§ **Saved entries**
/-! ### Zero-mask streams (R193, R353) -/

/-- Bytes of the stream from ea on, an 8-byte word at a time, as far as byte `upto`; `have_` holds the bytes
read so far. -/
def streamTo (ea upto : Nat) : Nat → List Nat × State → Except EFault (List Nat × State)
  | 0, x => .ok x
  | fuel + 1, (got, s) =>
    if upto ≤ got.length then .ok (got, s)
    else
      match s.vread ((ea + got.length) % 2 ^ 64) 8 with
      | .error e => .error e
      | .ok (v, s1) =>
        streamTo ea upto fuel (got ++ (List.range 8).map (fun i => v / 256 ^ i % 256), s1)

/-- A little-endian number of bytes of the stream. -/
def streamValue (got : List Nat) (at_ n : Nat) : Nat :=
  ((got.drop at_).take n).foldr (fun b x => b + 256 * x) 0

/-- The positions of the set bits of a mask, ascending. -/
def setBitsOf (m : Nat) : List Nat := (List.range 64).filter (fun j => decide (m / 2 ^ j % 2 = 1))

/-- R193: blocks b, b + 1, … expanded: the elements they give, and the bytes consumed. DEDUCED, log 65. -/
def expandLoop (ea w : Nat) : Nat → Nat → Nat × List Nat × List (Nat × Nat) × State →
    Except EFault (Nat × List Nat × List (Nat × Nat) × State)
  | 0, _, x => .ok x
  | fuel + 1, b, (used, got, out, s) =>
    match streamTo ea (used + 8) 2 (got, s) with
    | .error e => .error e
    | .ok (got, s) =>
      let sel := setBitsOf (streamValue got used 8)
      let size := (8 + sel.length * (w / 8) + 7) / 8 * 8
      match streamTo ea (used + size) 65 (got, s) with
      | .error e => .error e
      | .ok (got, s) =>
        let el := (List.range sel.length).map (fun k =>
          (64 * b + sel.getD k 0, streamValue got (used + 8 + k * (w / 8)) (w / 8)))
        expandLoop ea w fuel (b + 1) (used + size, got, out ++ el, s)

/-- R193. A tag that the form does not take gives 0x500 + T. DEDUCED, log 19, 65. DESIGN CHOICE, log 129. -/
def execVldz (d a b : BitVec 6) (mf : BitVec 2) (s : State) : Out :=
  finish s (do
    let fw := s.ctx.mfcWord mf
    if bit fw 15 then .error (.trap cTagMismatch (word (0x400 + bits fw 4 0)))
    let f := vformat fw (s.loadTag d)
    if vmemTag false f.t = false then .error (.trap cTagMismatch (word (0x500 + f.t.toNat)))
    let va := s.gr a
    aligned va 8
    let r := s.vref d
    s.checkRef r
    s.checkRoom r
    let w := tagWidth f.t
    let n := s.count w
    match expandLoop va.toNat w ((n + 63) / 64) 0 (0, [], [], s) with
    | .error e => e.raise s .read
    | .ok (used, _, out, s1) =>
      let (start, old) := match r with
        | .entry e => ((s.entry e).data, (s.entry e).poison)
        | .queue _ => (zeroData f.t, false)
      let cleared := (List.range n).foldl (fun d i => setElem w d i (zeroOf f.t)) start
      let data := out.foldl (fun d x => if x.1 < n then setElem w d x.1 x.2 else d) cleared
      let v : Entry := { tag := f.t, data := data, poison := old && decide (n * w ≠ 8192) }
      .ok ((s1.putRef r v).setGr b (word used)))

/-! ### Tensor maps (R194 to R196) -/

/-- Word w of TMn. -/
def Ctx.tmWord (c : Ctx) (n w : Nat) : Word := c.tm.getD (8 * n + w) 0

/-- The signed 16-bit field i of a word. -/
def field16 (x : Word) (i : Nat) : Int := (x.extractLsb' (16 * i) 16).toInt

/-- Eight doublewords of memory from a translated address, or the poison they carry. -/
def State.readWords (s : State) (pa : Nat) : Option (List Word × State) :=
  (List.range 8).foldl (fun acc i =>
    match acc with
    | none => none
    | some (l, s) =>
      let (x, bad, s1) := s.readDirect (pa + 8 * i) 8
      if bad then none else some (l ++ [word x], s1)) (some ([], s))

/-- R196: `tmset`. DEDUCED, log 66. -/
def execTmset (a : BitVec 6) (n : BitVec 3) (s : State) : Out :=
  finish s (do
    let va := s.gr a
    aligned va 64
    let (t, home, s1) ← s.reachWindow va .read
    s.mtChecked (t.tlb.mt != 2 && t.tlb.mt != 4) va
    s.interlock va.toNat 64 false
    -- R314, R315: the home has been removed
    if s1.pkg.removed home then .error (.late (s1.setApplied false) cRemoteError (loadErrorEval va 0x30))
    if s1.pkg.homeReady s.core.die home s.core.knotv = false then .error (.wait 7)
    match (s1.trip home).readWords t.pa with
    | none => .error (.late s1 cPoison va)
    | some (l, s2) =>
      match (List.range 8).find? (fun w => !tmLegal w (l.getD w 0)) with
      | some w => .error (.late s2 cIllegalOpcode (word (0x040 + 8 * n.toNat + w)))
      | none =>
        .ok { s2 with ctx := { s2.ctx with
          tm := (List.range 8).foldl (fun v w => v.setIfInBounds (8 * n.toNat + w) (l.getD w 0)) s2.ctx.tm } })

/-- R195: the coordinates of box element q, lowest dimension first. -/
def boxCoords (c : Ctx) (n q : Nat) : List Int :=
  let bm := c.tmWord n 4
  let cc := c.tmWord n 5
  let bl (d : Nat) : Nat := bits bm (16 * d + 15) (16 * d) + 1
  let i0 := q % bl 0
  let i1 := q / bl 0 % bl 1
  let i2 := q / (bl 0 * bl 1) % bl 2
  let i3 := q / (bl 0 * bl 1 * bl 2)
  [field16 cc 0 + (i0 : Int) * (bits (c.tmWord n 7) 7 0 + 1 : Nat),
   field16 cc 1 + (i1 : Int) * (bits (c.tmWord n 7) 15 8 + 1 : Nat),
   field16 cc 2 + (i2 : Int), field16 cc 3 + (i3 : Int)]

/-- R195: the address of box element q; none outside the image. -/
def boxAddress (c : Ctx) (n es q : Nat) : Option Nat :=
  let x := boxCoords c n q
  let e := c.tmWord n 1
  let inside := (List.range 4).all (fun d =>
    decide (0 ≤ x.getD d 0 ∧ x.getD d 0 < (bits e (16 * d + 15) (16 * d) : Nat)))
  let s12 := c.tmWord n 2
  if inside then
    some (wordI ((bits (c.tmWord n 0) 55 0 : Nat) + x.getD 0 0 * (es : Nat)
      + x.getD 1 0 * (s12.extractLsb' 0 32).toInt + x.getD 2 0 * (s12.extractLsb' 32 32).toInt
      + x.getD 3 0 * ((c.tmWord n 3).extractLsb' 0 32).toInt)).toNat
  else none

/-- The box's elements in order, or the first fault. -/
def boxLoop (c : Ctx) (n es : Nat) (t : BitVec 5) : Nat → Nat → Lanes × State → Except EFault (Lanes × State)
  | 0, _, x => .ok x
  | fuel + 1, q, (d, s) =>
    match boxAddress c n es q with
    | none => boxLoop c n es t fuel (q + 1) (setElem (8 * es) d q (zeroOf t), s)
    | some va =>
      if va % es ≠ 0 then .error (.trap cMisaligned (word va))
      else
        match s.vread va es with
        | .error e => .error e
        | .ok (x, s1) => boxLoop c n es t fuel (q + 1) (setElem (8 * es) d q x, s1)

/-- R195 and R196: the tag of tensor map n and the number of elements a walk of its box writes. -/
def State.boxShape (s : State) (n : Nat) : BitVec 5 × Nat :=
  let t := BitVec.ofNat 5 (bits (s.ctx.tmWord n 0) 60 56)
  let bm := s.ctx.tmWord n 4
  (t, Nat.min (s.count (tagWidth t))
    ((bits bm 15 0 + 1) * (bits bm 31 16 + 1) * (bits bm 47 32 + 1) * (bits bm 63 48 + 1)))

/-- R196: `tmwalk`. -/
def execTmwalk (d : BitVec 6) (n : BitVec 3) (s : State) : Out :=
  finish s (do
    let c := s.ctx
    let (t, k) := s.boxShape n.toNat
    let es := tagWidth t / 8
    let r := s.vref d
    s.checkRef r
    s.checkRoom r
    let (start, old) := match r with
      | .entry e => ((s.entry e).data, (s.entry e).poison)
      | .queue _ => (zeroData t, false)
    match boxLoop c n.toNat es t k 0 (start, s) with
    | .error e => e.raise s .read
    | .ok (data, s1) =>
      .ok (s1.putRef r { tag := t, data := data, poison := old && decide (k * tagWidth t ≠ 8192) }))

/-- R195: `tmstep`. -/
def execTmstep (d a : BitVec 6) (n : BitVec 3) (s : State) : Out :=
  let i := bits (s.gr a) 1 0
  let c := (s.ctx.tmWord n.toNat 5).extractLsb' (16 * i) 16 + (s.ctx.tmWord n.toNat 6).extractLsb' (16 * i) 16
  let w5 := setBits (s.ctx.tmWord n.toNat 5) (16 * i + 15) (16 * i) c.toNat
  let s1 := { s with ctx := { s.ctx with tm := s.ctx.tm.setIfInBounds (8 * n.toNat + 5) w5 } }
  .next (s1.setGr d (c.signExtend 64))

end Sys2Proof.Machine
end

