/-- The event: an idle die-SRAM bank starts to enter retention, which takes 2,048 cycles (R252, R417).
DESIGN CHOICE, log 72. -/
def execRetentionEntry (die bank : Nat) (s : State) : Out :=
  .next (
    if decide (die < 10 ∧ bank < 512) && s.pkg.bankIdle die bank then
      let x := s.pkg.die die
      { s with pkg := s.pkg.setDie die { x with
          retaining := assocSet bank (s.pkg.cyc + 2048) x.retaining, waking := assocErase bank x.waking } }
    else s)

/-- The event: a die-SRAM bank has left retention, its data as it was (R252): package time reaches the cycle in which
its exit completes. DESIGN CHOICE, log 72. -/
def execRetentionExit (die bank : Nat) (s : State) : Out :=
  .next (
    let (x, w) := (s.pkg.die die).touch s.pkg.cyc bank
    if w = 0 then s
    else
      let s := { s with pkg := s.pkg.setDie die x }.pass w
      let x := s.pkg.die die
      { s with pkg := s.pkg.setDie die { x with waking := assocErase bank x.waking } })

/-- The event: the scrubber reads a word and writes it back corrected: the word's value and any poison of it
stand (R354). DESIGN CHOICE, log 117. -/
def execScrub (_pa : Nat) (s : State) : Out := .next s

end Sys2Proof.Machine
end

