-- ==== Sys2Proof/Decode.lean ====
section
/-! DEFINITION. The decoder: instruction words to instructions with their P and C bits (R48 to R56), a
total function that refuses by name; the literal prefix (R52, R53); and the encoder, written from the same
opcode map (R49, R54, R55). -/

namespace Sys2Proof

/-- Why words decode to no instruction: each is an ILLEGAL_OPCODE of R56. -/
inductive DecodeError where
  /-- Major 0x00 or 0x3A to 0x3E (R56). -/
  | reservedMajor
  /-- A selector that names no form (R54, R55). -/
  | unusedForm
  /-- A nonzero reserved field, or a field value that its form does not accept (R50, R55). -/
  | reservedField
  /-- A literal prefix in one of the cases of R52. -/
  | badPrefix
  /-- The bytes end before the instruction does. -/
  | truncated
  deriving DecidableEq, Repr

/-- Bits lo to lo + n − 1 of a word (R13). -/
def field (w lo n : Nat) : Nat := w / 2 ^ lo % 2 ^ n

/-- The same bits as a bit vector. -/
def bv (n w lo : Nat) : BitVec n := BitVec.ofNat n (w / 2 ^ lo)

/-- An immediate from its field and the prefix before its word, if there is one (R53). -/
def immOf {w : Nat} (pre : Option (BitVec 24)) (v : BitVec w) : Imm w :=
  match pre with
  | none => .short v
  | some p => .long (p ++ v)

/-- An instruction whose word's fixed bits hold. -/
def fixed (c : Prop) [Decidable c] (i : Instr) : Except DecodeError Instr :=
  if c then .ok i else .error .reservedField

-- Lean's code generator has no room for constructors with fields beyond the 245th of a type, so what builds
-- an instruction is marked as having no compiled code; the kernel evaluates it as any other definition.
noncomputable section

/-- ALU, major 0x01. -/
def decodeAlu (w : Nat) : Except DecodeError Instr :=
  match field w 0 6 with
  | 0 => .ok (.add (bv 6 w 18) (bv 6 w 12) (bv 6 w 6))
  | 1 => .ok (.sub (bv 6 w 18) (bv 6 w 12) (bv 6 w 6))
  | 2 => .ok (.and_ (bv 6 w 18) (bv 6 w 12) (bv 6 w 6))
  | 3 => .ok (.or_ (bv 6 w 18) (bv 6 w 12) (bv 6 w 6))
  | 4 => .ok (.xor_ (bv 6 w 18) (bv 6 w 12) (bv 6 w 6))
  | 5 => .ok (.andn (bv 6 w 18) (bv 6 w 12) (bv 6 w 6))
  | 6 => .ok (.orn (bv 6 w 18) (bv 6 w 12) (bv 6 w 6))
  | 7 => .ok (.sll (bv 6 w 18) (bv 6 w 12) (bv 6 w 6))
  | 8 => .ok (.srl (bv 6 w 18) (bv 6 w 12) (bv 6 w 6))
  | 9 => .ok (.sra (bv 6 w 18) (bv 6 w 12) (bv 6 w 6))
  | 10 => .ok (.rol (bv 6 w 18) (bv 6 w 12) (bv 6 w 6))
  | 11 => .ok (.ror (bv 6 w 18) (bv 6 w 12) (bv 6 w 6))
  | 12 => .ok (.slt (bv 6 w 18) (bv 6 w 12) (bv 6 w 6))
  | 13 => .ok (.sltn (bv 6 w 18) (bv 6 w 12) (bv 6 w 6))
  | 14 => .ok (.min (bv 6 w 18) (bv 6 w 12) (bv 6 w 6))
  | 15 => .ok (.max (bv 6 w 18) (bv 6 w 12) (bv 6 w 6))
  | 16 => .ok (.minn (bv 6 w 18) (bv 6 w 12) (bv 6 w 6))
  | 17 => .ok (.maxn (bv 6 w 18) (bv 6 w 12) (bv 6 w 6))
  | 18 => .ok (.mul (bv 6 w 18) (bv 6 w 12) (bv 6 w 6))
  | 19 => .ok (.mulh (bv 6 w 18) (bv 6 w 12) (bv 6 w 6))
  | 20 => .ok (.mulhn (bv 6 w 18) (bv 6 w 12) (bv 6 w 6))
  | 21 => .ok (.div (bv 6 w 18) (bv 6 w 12) (bv 6 w 6))
  | 22 => .ok (.divn (bv 6 w 18) (bv 6 w 12) (bv 6 w 6))
  | 23 => .ok (.rem (bv 6 w 18) (bv 6 w 12) (bv 6 w 6))
  | 24 => .ok (.remn (bv 6 w 18) (bv 6 w 12) (bv 6 w 6))
  | 25 => fixed (field w 6 6 = 0) (.clz (bv 6 w 18) (bv 6 w 12))
  | 26 => fixed (field w 6 6 = 0) (.ctz (bv 6 w 18) (bv 6 w 12))
  | 27 => fixed (field w 6 6 = 0) (.popc (bv 6 w 18) (bv 6 w 12))
  | 28 => .ok (.bext (bv 6 w 18) (bv 6 w 12) (bv 6 w 6))
  | 29 => .ok (.bdep (bv 6 w 18) (bv 6 w 12) (bv 6 w 6))
  | 30 => .ok (.sext (bv 6 w 18) (bv 6 w 12) (bv 6 w 6))
  | 31 => .ok (.zext (bv 6 w 18) (bv 6 w 12) (bv 6 w 6))
  | _ => .error .unusedForm

/-- ADDI, major 0x02. -/
def decodeAddi (pre : Option (BitVec 24)) (w : Nat) : Except DecodeError Instr :=
  .ok (.addi (bv 6 w 18) (bv 6 w 12) (immOf pre (bv 12 w 0)))

/-- ANDI, major 0x03. -/
def decodeAndi (pre : Option (BitVec 24)) (w : Nat) : Except DecodeError Instr :=
  .ok (.andi (bv 6 w 18) (bv 6 w 12) (immOf pre (bv 12 w 0)))

/-- ORI, major 0x04. -/
def decodeOri (pre : Option (BitVec 24)) (w : Nat) : Except DecodeError Instr :=
  .ok (.ori (bv 6 w 18) (bv 6 w 12) (immOf pre (bv 12 w 0)))

/-- XORI, major 0x05. -/
def decodeXori (pre : Option (BitVec 24)) (w : Nat) : Except DecodeError Instr :=
  .ok (.xori (bv 6 w 18) (bv 6 w 12) (immOf pre (bv 12 w 0)))

/-- SHI, major 0x06. -/
def decodeShi (w : Nat) : Except DecodeError Instr :=
  match field w 10 2 with
  | 0 => fixed (field w 6 4 = 0) (.slli (bv 6 w 18) (bv 6 w 12) (bv 6 w 0))
  | 1 => fixed (field w 6 4 = 0) (.srli (bv 6 w 18) (bv 6 w 12) (bv 6 w 0))
  | 2 => fixed (field w 6 4 = 0) (.srai (bv 6 w 18) (bv 6 w 12) (bv 6 w 0))
  | 3 => fixed (field w 6 4 = 0) (.rori (bv 6 w 18) (bv 6 w 12) (bv 6 w 0))
  | _ => .error .unusedForm
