-- ==== Sys2Proof/Machine/Issue.lean ====
section
/-! DEFINITION. How a pair issues (R61, R62, R67, R107, R111, R242, R244): its instructions in order over a
given meaning, what a trap or a stall of one of them leaves of the other, the broken chain, and what follows a
pair that completes or traps. -/

namespace Sys2Proof.Machine

/-- What executing one instruction comes to. -/
inductive Ran where
  | done (t : State)
  | stalled (t : State)
  | trapped (t : State) (r : TrapRec)
  | stop (o : Out)

/-- What issuing a pair comes to. -/
inductive PairOut where
  | done (t : State)
  | trap (t : State)
  | stall (t : State)
  | stop (o : Out)

/-- The state in which an instruction of the pair executes. -/
def State.facing (s : State) (it : Issue) (second : Bool) : State :=
  { s with wordAddr := it.addr, curWord := it.word, second := second, trap := none, stalled := false }

/-- A vector form whose result commits apart from it (R143, R226): a broken chain does not execute it again. -/
def isPosted (w : BitVec 32) : Bool := majorOf w == 0x25 || (majorOf w == 0x2A && field w.toNat 0 3 == 0)

/-- R62, R65 and R67: the open convoy after an instruction of it, `s` being the state before and `u` the one
after: its record, whether a chain has begun, what its entries held before, and in a replay VSTART for the next
vector instruction. -/
def State.noted (s u : State) (it : Issue) : State :=
  let c := s.ctx
  let x := s.issued ((it.addr - c.convoyStart).toNat / 4) it.word it.slot.instr
  let v := isVector it.word
  let fresh := if v && !isPosted it.word then x.writes.filter (fun e => !(c.snapLane.any (fun k => k.1 == e))) else []
  let first := c.convoy.isEmpty
  if u.ctx.holds = false then u
  else
    { u with ctx := { u.ctx with
        convoy := c.convoy ++ [x]
        chained := c.chained || c.convoy.any (fun y => x.chainsOn y)
        snapLane := c.snapLane ++ fresh.map (fun e => (e, s.entry e))
        snapPred := if first then c.p else c.snapPred
        snapDirty := if first then c.dirty else c.snapDirty
        snapCounts := if first then (c.acr, c.satcnt, c.undcnt) else c.snapCounts
        snapVs := if first then c.vstart else c.snapVs
        vstart := if c.replayed && v then c.vstart else u.ctx.vstart } }

/-- One instruction executed over a meaning, with its results on the board. -/
def runOne (ex : Instr → State → Out) (s : State) (it : Issue) (second : Bool) : Ran :=
  match ex it.slot.instr (s.facing it second) with
  | .next t =>
    match t.trap with
    | some r => .trapped t r
    | none => if t.stalled then .stalled t else .done (s.noted (s.post t it s.now) it)
  | o => .stop o

/-! ### What a pair leaves behind (R96, R123, R242) -/

/-- Why a pair waits for a load, an atomic or a spawn that an earlier pair has left behind: it names its register, or
the window is open and an instruction is not runahead-safe. -/
def State.leftHolds (s : State) (words : List (BitVec 32)) : Option Nat :=
  let l := s.ctx.pending.filter (fun q => q.issued && q.kind != .dropped)
  if l.any (fun q => q.dest != 0 && words.any (fun w =>
      (namesOf w).gr.contains q.dest || (namesOf w).gw.contains q.dest)) then some 1
  else if l.any (fun q => q.kind != .spawn) && words.any (fun w => !s.ctx.runaheadSafe w) then some 7
  else none

/-- A load or atomic whose pair has issued is unanswered: its window is open (R242). -/
def Ctx.leftOpen (c : Ctx) : Bool := c.pending.any (fun q => q.issued && (q.kind == .load || q.kind == .atomic))

/-! ### Stalls (R61) -/

/-- A stall leaves nothing of the pair but what the stalling instruction has under way. -/
def State.mergeStall (s t : State) (w : BitVec 32) : State :=
  let far := classOf w == .m || classOf w == .vm || majorOf w == 0x39
  { s with
    stalled := true
    free := t.free
    peers := if far then t.peers else s.peers
    pkg := if far then t.pkg else s.pkg
    core := { t.core with lane := s.core.lane, hoop := s.core.hoop, queues := s.core.queues, undo := s.core.undo }
    ctx := { s.ctx with pending := if far then t.ctx.pending else s.ctx.pending
                        fences := if far then t.ctx.fences else s.ctx.fences
                        wait := t.ctx.wait, stallReason := t.ctx.stallReason, stallQueue := t.ctx.stallQueue
                        stall := s.ctx.stallFrom s.now t.ctx.stallReason } }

§ **WHAT THIS TASK INVOLVES**
In the entries above, find each line with the word "pending" and copy it.

§ **PROBLEM SOLUTION**
  let l := s.ctx.pending.filter (fun q => q.issued && q.kind != .dropped)
def Ctx.leftOpen (c : Ctx) : Bool := c.pending.any (fun q => q.issued && (q.kind == .load || q.kind == .atomic))
    ctx := { s.ctx with pending := if far then t.ctx.pending else s.ctx.pending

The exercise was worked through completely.